■ **Required work**
With both ends included, repeat exactly the lines of the entries below from the one containing "its blobs. -/" down to the one containing "with reqs := q.reqs.filter", and no others.

Supplied data START

-- ==== Sys2Proof/Machine/PoolMsg.lean ====
section
/-! DEFINITION. What a member does with each RPP message (R307–R348, R363–R366). A handler takes the state, the message and the
peer that sent it. -/

namespace Sys2Proof.Machine

open Sys2Proof

/-! ### Calibration (R329) -/

def groupOf (s : State) (peer : Nat) : Nat := ((s.member peer).map (·.group)).getD 0

/-- est + (sample − est) / 16 in FP32. -/
def estNext (old sample : Nat) : Nat := (add32 old (((div32 (sub32 sample old).1 0x41800000).map (·.1)).getD 0)).1

/-- ACLK counts as nanoseconds in FP32. -/
def nsOf (t : Nat) : Nat := natF (10 * t)

/-- Bytes per nanosecond; none over no time. -/
def bwOf (bytes t : Nat) : Option Nat := if t = 0 then none else (div32 (natF bytes) (nsOf t)).map (·.1)

def State.modCal (s : State) (grp : Nat) (f : CalGrp → CalGrp) : State := s.modPol fun q => { q with cal := modNth q.cal grp f }

/-- Bytes of a VISIT record: header and vectors, each padded to 64 (R333). -/
def VisitRec.bytes (r : VisitRec) : Nat :=
  32 + r.vecs.foldl (fun n v => n + roundUp (rowLen v.fmt v.els.length + v.scl.length) 64) 0

def sumBytes (l : List VisitRec) : Nat := l.foldl (fun n r => n + r.bytes) 0

/-- A reply frame comes in: the request's timer runs `T_GAP` from now on (R342). -/
def State.gotFrame (s : State) (r : PReq) (n : Nat) : State :=
  s.modReq r.id fun x => { x with t0 := s.now, due := s.now + usTicks s.pol.tGap.toNat, tFirst := if x.tFirst = 0 then s.now else x.tFirst, got := x.got + n }

/-! ### Resends and redirection (R341, R342) -/

/-- Resend a request with its tag, or let it end where its resends are spent (R342, R343). -/
def State.resend (s : State) (r : PReq) : State :=
  if r.resends < s.pol.retry.toNat then
    if r.queued then s.modReq r.id fun x => { x with resends := x.resends + 1, t0 := s.now, due := s.now + usTicks s.pol.tReq.toNat, tFirst := 0 }
    else (s.modReq r.id fun x => { x with resends := x.resends + 1, t0 := s.now, due := s.now + usTicks s.pol.tReq.toNat, tFirst := 0 }).pushRpp r.peer r.msg
  else
    let dead := s.unreach r.peer || (r.peer < 65536 && (s.member r.peer).isNone)
    s.failReq r (if dead then .ownerUnreachable else .timeout)

/-- The parts of a redirected request, each with the owner that the view names. -/
def State.reaskParts (s : State) (r : PReq) : List (Option Nat × ReqKind × RppPl) :=
  let own (a : Nat) : Option Nat := (s.ownerOfAid a).filter (· != s.me)
  match r.kind with
  | .fetch pairs => ((pairs.map fun x => own x.1).eraseDups).map fun o =>
      let l := pairs.filter fun x => own x.1 == o
      (o, .fetch l, .pairs l)
  | .note p aids => ((aids.map own).eraseDups).map fun o =>
      let l := aids.filter fun a => own a == o
      (o, .note p l, .aids l)
  | .visit p sseq proj mi drws =>
    match r.msg.pl with
    | .visit recs => ((recs.map fun x => own x.aid).eraseDups).map fun o =>
        let l := recs.filter fun x => own x.aid == o
        let c := ((s.getP p).ctx.filter fun c => c.sub.sseq == sseq) <|> ((s.getP p).svCtx.filter fun c => c.sub.sseq == sseq)
        (o, .visit p sseq proj mi (drws.filter fun k => match c with | some c => own (c.drw k).aid == o | none => false), .visit l)
    | _ => []
  | .range long => [(s.registrar.filter (· != s.me), .range long, r.msg.pl)]
  | k => [(own r.msg.aid, k, r.msg.pl)]

/-- Send a redirected request again to the owner that the view names (R341); the third time it ends. -/
def State.reask (s : State) (r : PReq) : State :=
  if 2 ≤ r.redirects then s.failReq r .ownerUnreachable
  else
    (s.reaskParts r).foldl (fun (s : State) x =>
      match x.1 with
      | some o =>
        let id := s.pol.nextReq
        (s.request o x.2.1 r.msg.type r.msg.aid r.msg.epoch x.2.2).modPol fun q =>
          { q with reqs := q.reqs.map fun y => if id ≤ y.id ∧ y.kind ≠ .hello then { y with redirects := r.redirects + 1 } else y }
      | none => s.failOne { r with kind := x.2.1 } .ownerUnreachable) (s.dropReq r.id)

/-- `REDIRECT` (R309, R341). -/
def hRedirect (s : State) (m : RppMsg) (peer : Nat) : State :=
  match s.reqOf peer m.tag with
  | none => s
  | some r =>
    -- on another channel than that of the message it answers it is discarded and counted (R339)
    if m.vc ≠ r.msg.vc then s.modPol fun q => { q with rppBad := satAdd q.rppBad 1 }
    else
    match r.kind, m.pl with
    | .join, .pairs ((_, a) :: _) =>
      if 2 ≤ r.redirects then s.failReq r .ownerUnreachable
      else
        let id := s.pol.nextReq
        ((s.dropReq r.id).request (65536 + a) .join 3 0 0 r.msg.pl).modPol fun q =>
          { q with reqs := q.reqs.map fun y => if id ≤ y.id ∧ y.kind = .join then { y with redirects := r.redirects + 1 } else y }
    | _, _ => s.reask r

/-- Whether every adapter of a list lies in a range that this member holds. -/
def State.allMine (s : State) (l : List Nat) : Bool := l.all s.mine

/-! ### Sessions (R337, R346, R531) -/

/-- What `HELLO` and `HELLO_ACK` ask of a peer: the RPP major version, in the header as in the payload, the pool, its attestation. -/
def State.helloStatus (s : State) (m : RppMsg) : Status :=
  match m.pl with
  | .hello major _ _ _ pool _ _ _ _ ok =>
    if m.major ≠ 1 ∨ major ≠ 1 then .formatUnsupported
    else if s.sec.coreFault then .internal
    else if pool ≠ s.pol.poolId.toNat ∨ ok = false ∨ s.sec.lcState ≠ 2 then .authFail
    else .ok
  | _ => .descInvalid

def helloMinors (pl : RppPl) : Nat × Nat × Nat :=
  match pl with
  | .hello _ minor bm pm _ _ _ _ _ _ => (minor, bm, pm)
  | _ => (0, 0, 0)

/-- `HELLO` (R346): a session opens at the lower of the two minor versions, or the reply says why not. -/
def hHello (s : State) (m : RppMsg) (peer : Nat) : State :=
  match s.helloStatus m with
  | .ok =>
    let v := helloMinors m.pl
    let x : RppSess := { inst := peer, minor := min 0 v.1, blobMinor := v.2.1, pubMinor := v.2.2, opening := false, unreach := false,
                         nextTag := ((s.pol.session peer).map (·.nextTag)).getD 1, idle := s.now, doneTags := [], busyTags := [],
                         used := 0, used0 := 0, wait := [], asm := [] }
    let busy (x : RppSess) : Bool := s.pol.reqs.any fun r => r.peer == x.inst
    let l := s.pol.sess.filter fun y => y.inst != peer
    let room : Option (List RppSess) :=
      if l.length < 8192 then some l
      else (least (fun (a b : RppSess) => decide (a.idle < b.idle)) (l.filter fun y => !busy y)).map fun v => l.filter fun y => y.inst != v.inst
    match room with
    | some l => (s.modPol fun q => { q with sess := l ++ [x] }).reply m peer 2 .ok s.helloPl
    | none => s.reply m peer 2 .noCapacity s.helloPl
  | st => s.reply m peer 2 st s.helloPl

/-- `HELLO_ACK` (R346): the session is open, or its request has failed. -/
def hHelloAck (s : State) (m : RppMsg) (peer : Nat) : State :=
  match (s.reqOf peer m.tag).filter fun r => r.kind == .hello with
  | none => s
  | some r =>
    if m.status ≠ .ok ∨ s.helloStatus m ≠ .ok then s.failReq r .ownerUnreachable
    else
      let v := helloMinors m.pl
      let name := if m.unjd then m.src else peer
      (s.dropReq r.id).modPol fun q =>
        { q with
          sess := q.sess.map fun x =>
            if x.inst = peer then { x with inst := name, opening := false, minor := min 0 v.1, blobMinor := v.2.1, pubMinor := v.2.2 } else x
          reqs := q.reqs.map fun y => if y.peer = peer then { y with peer := name } else y }

/-! ### Membership (R306–R313) -/

/-- The lowest instance ID that no member holds, no view to come gives and no quarantine keeps (R310). -/
def freeInst (taken : List Nat) : Nat → Nat → Option Nat
  | 0, _ => none
  | fuel + 1, i => if taken.contains i then freeInst taken fuel (i + 1) else some i

def State.instsTaken (s : State) : List Nat :=
  s.pol.members.map (·.inst) ++ s.pol.quarantine.map (·.1)
    ++ (s.pol.nextView ++ s.pol.pend.toList).flatMap fun v => v.add.map (·.inst)

/-- `JOIN_REQ` (R309, R310, R511). A device that is no registrar names it; without a majority nothing is answered (R349). -/
def hJoinReq (s : State) (m : RppMsg) (peer : Nat) : State :=
  match m.pl with
  | .join major minor bm pool dev addr group serves att =>
    if s.pol.instValid = false then s
    else if s.isRegistrar = false then
      match s.registrar.bind s.member with
      | some r => s.reply m peer 0x0A .ok (.pairs [(r.inst, r.addr)])
      | none => s
    else if s.majority = false then s
    else
      s.serveReq m peer fun s =>
        if m.major ≠ 1 ∨ major ≠ 1 then s.reply m peer 4 .formatUnsupported .none
        else if pool ≠ s.pol.poolId.toNat ∨ att = false ∨ s.sec.coreFault then s.reply m peer 4 .authFail .none
        else
          let taken := s.instsTaken
          let old := (s.pol.members.filter fun x => x.devId == dev && x.inst != s.me).map (·.inst)
          match freeInst taken 65536 0 with
          | none => s.reply m peer 4 .poolFull .none
          | some i =>
            let n : Member := { inst := i, devId := dev, addr := addr, group := group, rppMinor := minor, blobMinor := bm, serves := serves }
            State.propose (s.modPol fun q => { q with joins := q.joins ++ [(peer, m.tag, i)] }) { noChange with add := [n], del := old }
  | _ => s

/-- Tell the registrar that the view is installed, as every member does (R308). -/
def State.ackView (s : State) : State :=
  match s.registrar with
  | some r => if r = s.me then s else s.sendRpp r 7 0 .ok 0 0 (.num s.pol.viewNum.toNat)
  | none => s

/-- This device is a member from now on, as instance i in a view. -/
def State.joined (s : State) (i : Nat) (v : ViewPl) : State :=
  ((s.modPol fun q => { q with instId := BitVec.ofNat 16 i, instValid := true, batchNext := 1 }).install v).ackView

/-- `JOIN_ACK` (R309, R551): the device is a member from now on; the boot installs its blobs. -/
def hJoinAck (s : State) (m : RppMsg) (peer : Nat) : State :=
  match (s.reqOf peer m.tag).filter fun r => r.kind == .join with
  | none => s
  | some r =>
    match m.status, m.pl with
    | .ok, .joinAck i v => let s := (s.dropReq r.id).joined i v; if s.mgt.bootStage = 8 then s.blobStart else s
    | _, _ => s.dropReq r.id

/-- `LEAVE` (R312): the registrar removes the member in the next view; the answer leaves before the view closes the session. -/
def hLeave (s : State) (m : RppMsg) (peer : Nat) : State :=
  if s.isRegistrar = false ∨ s.majority = false then s
  else s.serveReq m peer fun s => (s.reply m peer 7 .ok (.num s.pol.viewNum.toNat)).propose { noChange with del := [peer] }

/-- `VIEW` (R307, R308): views are installed in ascending number; a gap is filled by the whole view. -/
def hView (s : State) (m : RppMsg) (peer : Nat) : State :=
  match m.pl with
  | .view v =>
    let s := s.modPol fun q => { q with reqs := q.reqs.filter fun r => !(r.kind == .viewPull && r.peer == peer && r.tag == m.tag && !r.queued) }
    let ack (s : State) : State := s.reply m peer 7 .ok (.num s.pol.viewNum.toNat)
    if s.pol.instValid = false then s
    else if v.num ≤ s.pol.viewNum.toNat then ack s
    else if v.full ∨ v.num = s.pol.viewNum.toNat + 1 then ack (s.install v)
    else s.pullView peer
  | _ => s

/-- `VIEW_ACK` (R307, R308, R320); it also acknowledges a `LEAVE`. -/
def hViewAck (s : State) (m : RppMsg) (peer : Nat) : State :=
  match m.pl with
  | .num n =>
    let s := s.modPol fun q =>
      { q with
        reqs := q.reqs.filter fun r => !(r.kind == .leave && r.peer == peer && r.tag == m.tag && !r.queued)
        reclaim := (q.reclaim.map fun r => if r.2.1 ≤ n then (r.1, r.2.1, r.2.2.filter (· != peer)) else r).filter fun r => !r.2.2.isEmpty
        pendAcks := if q.pend.any (fun v => v.num ≤ n) && !q.pendAcks.contains peer then q.pendAcks ++ [peer] else q.pendAcks }
    s.tryIssue.issueView
  | _ => s

/-- `VIEW_PULL` (R307): the registrar returns the whole view; a member that a new registrar asks returns its own. -/
def hViewPull (s : State) (m : RppMsg) (peer : Nat) : State :=
  if s.isRegistrar ∨ s.registrar = some peer then s.reply m peer 6 .ok (.view s.fullView) else s

/-! ### Ranges and windows (R316, R321) -/

/-- `RANGE_REQ` (R316). -/
def hRangeReq (s : State) (m : RppMsg) (peer : Nat) : State :=
  if s.isRegistrar = false then s.redirect m peer
  else if s.majority = false then s
  else s.serveReq m peer fun s =>
    match s.grantRange peer m.tag with
    | (some st, s) => s.reply m peer 0x0C st .none
    | (none, s) => s

/-- `RANGE_GRANT` (R141, R316). -/
def hRangeGrant (s : State) (m : RppMsg) (peer : Nat) : State :=
  match s.reqOf peer m.tag with
  | some r =>
    match r.kind, m.status, m.pl with
    | .range long, .ok, .num k => (s.dropReq r.id).rangeFor long k
    | .range long, .ok, _ => (s.dropReq r.id).rangeFail long .internal
    | .range long, st, _ => (s.dropReq r.id).rangeFail long st
    | _, _, _ => s
  | none => s

/-- `EXPORT_REQ` (R321): the lowest free range of the export window. -/
def hExportReq (s : State) (m : RppMsg) (peer : Nat) : State :=
  match m.pl with
  | .num bytes =>
    s.serveReq m peer fun s =>
      let base := s.cab.exportBase
      let len := ceilDiv bytes granule
      match lowestFree len s.cab.cacheBase base (s.cab.extents.filter fun e => e.part == 33) with
      | some b =>
        if len = 0 then s.reply m peer 0x0E .noCapacity .none
        else
          ((s.modCab fun c => { c with extents := addExtent ⟨b, len, 33, .window peer⟩ c.extents }).modPol fun q =>
            { q with exports := q.exports ++ [{ inst := peer, base := granule * (b - base), bytes := bytes }] }).reply m peer 0x0E .ok
              (.window (granule * (b - base)) bytes)
      | none => s.reply m peer 0x0E .noCapacity .none
  | _ => s

/-- `EXPORT_GRANT` (R321): the partition's slower tier exists from now on. -/
def hExportGrant (s : State) (m : RppMsg) (peer : Nat) : State :=
  match s.reqOf peer m.tag with
  | some r =>
    match r.kind, m.status, m.pl with
    | .winReq p, .ok, .window base _ => (s.dropReq r.id).modP p fun q => { q with slowAt := base + 1 }
    | .winReq _, _, _ => s.dropReq r.id
    | _, _, _ => s
  | none => s

/-- Whether a range lies in a window granted to a member. -/
def State.inWindow (s : State) (inst off len : Nat) : Bool :=
  s.pol.exports.any fun w => w.inst == inst && decide (w.base ≤ off ∧ off + len ≤ w.base + w.bytes)

/-- `SLOW_RD` (R321): the bytes of a window that this member exports. -/
def hSlowRd (s : State) (m : RppMsg) (peer : Nat) : State :=
  match m.pl with
  | .window off len =>
    if s.inWindow peer off len then
      s.reply m peer 0x1D .ok (.data 0 (Memory.readN s.hbm (gAddr s.cab.exportBase + off) len) true)
    else s
  | _ => s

Supplied data END

■ **Answer area**
/-- `JOIN_ACK` (R309, R551): the device is a member from now on; the boot installs its blobs. -/
def hJoinAck (s : State) (m : RppMsg) (peer : Nat) : State :=
  match (s.reqOf peer m.tag).filter fun r => r.kind == .join with
  | none => s
  | some r =>
    match m.status, m.pl with
    | .ok, .joinAck i v => let s := (s.dropReq r.id).joined i v; if s.mgt.bootStage = 8 then s.blobStart else s
    | _, _ => s.dropReq r.id

/-- `LEAVE` (R312): the registrar removes the member in the next view; the answer leaves before the view closes the session. -/
def hLeave (s : State) (m : RppMsg) (peer : Nat) : State :=
  if s.isRegistrar = false ∨ s.majority = false then s
  else s.serveReq m peer fun s => (s.reply m peer 7 .ok (.num s.pol.viewNum.toNat)).propose { noChange with del := [peer] }

/-- `VIEW` (R307, R308): views are installed in ascending number; a gap is filled by the whole view. -/
def hView (s : State) (m : RppMsg) (peer : Nat) : State :=
  match m.pl with
  | .view v =>
    let s := s.modPol fun q => { q with reqs := q.reqs.filter fun r => !(r.kind == .viewPull && r.peer == peer && r.tag == m.tag && !r.queued) }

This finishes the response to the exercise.